Gujarat offers an instructive counter-example. Even before the 97th Amendment, the state had relatively strong cooperative governance norms embedded in its state legislation. Amul and the broader Gujarat Cooperative Milk Marketing Federation (GCMMF) network had institutionalised regular elections, professional management, and audited transparency long before any constitutional mandate. When Part IXB was struck down, Gujarat’s cooperatives were barely affected — their state-level governance architecture was already robust.

Compare this with cooperatives in states where governance was entirely dependent on the constitutional provisions. In parts of Madhya Pradesh and Rajasthan, the striking down of Part IXB removed the only credible pressure point members had to demand elections and transparency. The lesson is uncomfortable: constitutional provisions matter most where governance is weakest, and those are precisely the places most affected by the Supreme Court’s ruling.
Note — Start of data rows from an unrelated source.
def fdWords2 : List (List Byte × Instr) :=
  [([0b11111101, 0b10100110, 0b10011100], .andIndIy 0x9C),
   ([0b11111101, 0b10100101], .andIyHalf .lo),
   ([0b11111101, 0b10101110, 0b10011100], .xorIndIy 0x9C),
   ([0b11111101, 0b10101101], .xorIyHalf .lo),
   ([0b11111101, 0b10110110, 0b10011100], .orIndIy 0x9C),
   ([0b11111101, 0b10110101], .orIyHalf .lo),
   ([0b11111101, 0b10111110, 0b10011100], .cpIndIy 0x9C),
   ([0b11111101, 0b10111101], .cpIyHalf .lo),
   ([0b11111101, 0b11100001], .popIy),
   ([0b11111101, 0b11100011], .exIndSpIy),
   ([0b11111101, 0b11100101], .pushIy),
   ([0b11111101, 0b11101001], .jpIy),
   ([0b11111101, 0b11111001], .ldSpIy)]

theorem test_decode_fdWords1 : fdWords1.all decodesTo = true := by decide

theorem test_decode_fdWords2 : fdWords2.all decodesTo = true := by decide

def fdcbWords : List (List Byte × Instr) :=
  [([0b11111101, 0b11001011, 0b10011100, 0b00000110], .rlcIndIy 0x9C),
   ([0b11111101, 0b11001011, 0b10011100, 0b00000111], .rlcIndIyR 0x9C .a),
   ([0b11111101, 0b11001011, 0b10011100, 0b00001110], .rrcIndIy 0x9C),
   ([0b11111101, 0b11001011, 0b10011100, 0b00001010], .rrcIndIyR 0x9C .d),
   ([0b11111101, 0b11001011, 0b10011100, 0b00010110], .rlIndIy 0x9C),
   ([0b11111101, 0b11001011, 0b10011100, 0b00010101], .rlIndIyR 0x9C .l),
   ([0b11111101, 0b11001011, 0b10011100, 0b00011110], .rrIndIy 0x9C),
   ([0b11111101, 0b11001011, 0b10011100, 0b00011111], .rrIndIyR 0x9C .a),
   ([0b11111101, 0b11001011, 0b10011100, 0b00100110], .slaIndIy 0x9C),
   ([0b11111101, 0b11001011, 0b10011100, 0b00100010], .slaIndIyR 0x9C .d),
   ([0b11111101, 0b11001011, 0b10011100, 0b00101110], .sraIndIy 0x9C),
   ([0b11111101, 0b11001011, 0b10011100, 0b00101101], .sraIndIyR 0x9C .l),
   ([0b11111101, 0b11001011, 0b10011100, 0b00110110], .sllIndIy 0x9C),
   ([0b11111101, 0b11001011, 0b10011100, 0b00110111], .sllIndIyR 0x9C .a),
   ([0b11111101, 0b11001011, 0b10011100, 0b00111110], .srlIndIy 0x9C),
   ([0b11111101, 0b11001011, 0b10011100, 0b00111010], .srlIndIyR 0x9C .d),
   ([0b11111101, 0b11001011, 0b10011100, 0b01101110], .bitBIndIy 5 0x9C),
   ([0b11111101, 0b11001011, 0b10011100, 0b01101101], .bitBIndIyAlias 5 0x9C .l),
   ([0b11111101, 0b11001011, 0b10011100, 0b10101110], .resBIndIy 5 0x9C),
   ([0b11111101, 0b11001011, 0b10011100, 0b10101111], .resBIndIyR 5 0x9C .a),
   ([0b11111101, 0b11001011, 0b10011100, 0b11101110], .setBIndIy 5 0x9C),
   ([0b11111101, 0b11001011, 0b10011100, 0b11101010], .setBIndIyR 5 0x9C .d)]

theorem test_decode_fdcbWords : fdcbWords.all decodesTo = true := by decide

def edWords1 : List (List Byte × Instr) :=
  [([0b11101101, 0b01111000], .inRPortC .a),
   ([0b11101101, 0b01110000], .inPortC),
   ([0b11101101, 0b01010001], .outPortCR .d),
   ([0b11101101, 0b01110001], .outPortCZero),
   ([0b11101101, 0b01110010], .sbcHlSs .sp),
   ([0b11101101, 0b01111010], .adcHlSs .sp),
   ([0b11101101, 0b01110011, 0b00110101, 0b11000001], .ldIndNnDd .sp 0xC135),
   ([0b11101101, 0b01111011, 0b00110101, 0b11000001], .ldDdIndNn .sp 0xC135),
   ([0b11101101, 0b01000100], .neg),
   ([0b11101101, 0b01110100], .negMirror 6),
   ([0b11101101, 0b01000101], .retn),
   ([0b11101101, 0b01001101], .reti),
   ([0b11101101, 0b01101101], .retnMirror 5),
   ([0b11101101, 0b01000110], .im0),
   ([0b11101101, 0b01010110], .im1),
   ([0b11101101, 0b01011110], .im2),
   ([0b11101101, 0b01101110], .im0Mirror 5),
   ([0b11101101, 0b01110110], .im1Mirror),
   ([0b11101101, 0b01111110], .im2Mirror),
   ([0b11101101, 0b01000111], .ldIA),
   ([0b11101101, 0b01001111], .ldRA),
   ([0b11101101, 0b01010111], .ldAI),
   ([0b11101101, 0b01011111], .ldAR),
   ([0b11101101, 0b01100111], .rrd)]

def edWords2 : List (List Byte × Instr) :=
  [([0b11101101, 0b01101111], .rld),
   ([0b11101101, 0b10100000], .ldi),
   ([0b11101101, 0b10100001], .cpi),
   ([0b11101101, 0b10100010], .ini),
   ([0b11101101, 0b10100011], .outi),
   ([0b11101101, 0b10101000], .ldd),
   ([0b11101101, 0b10101001], .cpd),
   ([0b11101101, 0b10101010], .ind),
   ([0b11101101, 0b10101011], .outd),
   ([0b11101101, 0b10110000], .ldir),
   ([0b11101101, 0b10110001], .cpir),
   ([0b11101101, 0b10110010], .inir),
   ([0b11101101, 0b10110011], .otir),
   ([0b11101101, 0b10111000], .lddr),
   ([0b11101101, 0b10111001], .cpdr),
   ([0b11101101, 0b10111010], .indr),
   ([0b11101101, 0b10111011], .otdr)]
What Comes Next: The Multi-State Cooperative Societies Amendment Act

The central government has been active in filling the vacuum. The Multi-State Cooperative Societies (Amendment) Act, 2023 introduced stronger governance norms for cooperatives operating across state boundaries. The National Cooperation Policy, which has been under discussion, aims to create model guidelines that states can adopt. The Ministry of Cooperation has also been pushing the computerisation of PACS — approximately 63,000 PACS are targeted — which brings digital transparency even where legal mandates are weak.

Yet none of this replaces a constitutional guarantee. There have been murmurs within policy circles about a fresh constitutional amendment — one that follows the proper ratification procedure this time. Whether Parliament and at least fifteen state legislatures can align on cooperative governance norms remains an open question in 2026. The political will exists at the Centre, but states guard their cooperative sector jurisdiction fiercely.

What Every Cooperative Member Should Do Now

Back in Anand, the dairy farmer I mentioned at the start continued supplying milk to his village cooperative through all of these legal shifts. He told a local journalist in 2023 that he never understood why elections suddenly stopped being guaranteed or why the society’s audit reports became harder to access. His experience is not unique — it is the default experience across India’s cooperative landscape.

If you are a cooperative society member, I urge you to do three things. First, understand your state’s cooperative act — it is now the primary law governing your rights, not the Constitution’s Part IXB. Second, demand audited financial statements at every annual general meeting; this remains your right under state law in most jurisdictions. Third, engage with your district cooperative federation and push for elected governance. The 97th Amendment’s promise was sound. The procedure failed. But the principles it enshrined — transparency, accountability, democratic elections, member access — are not dead. They simply need cooperative members to fight for them through the institutions that remain.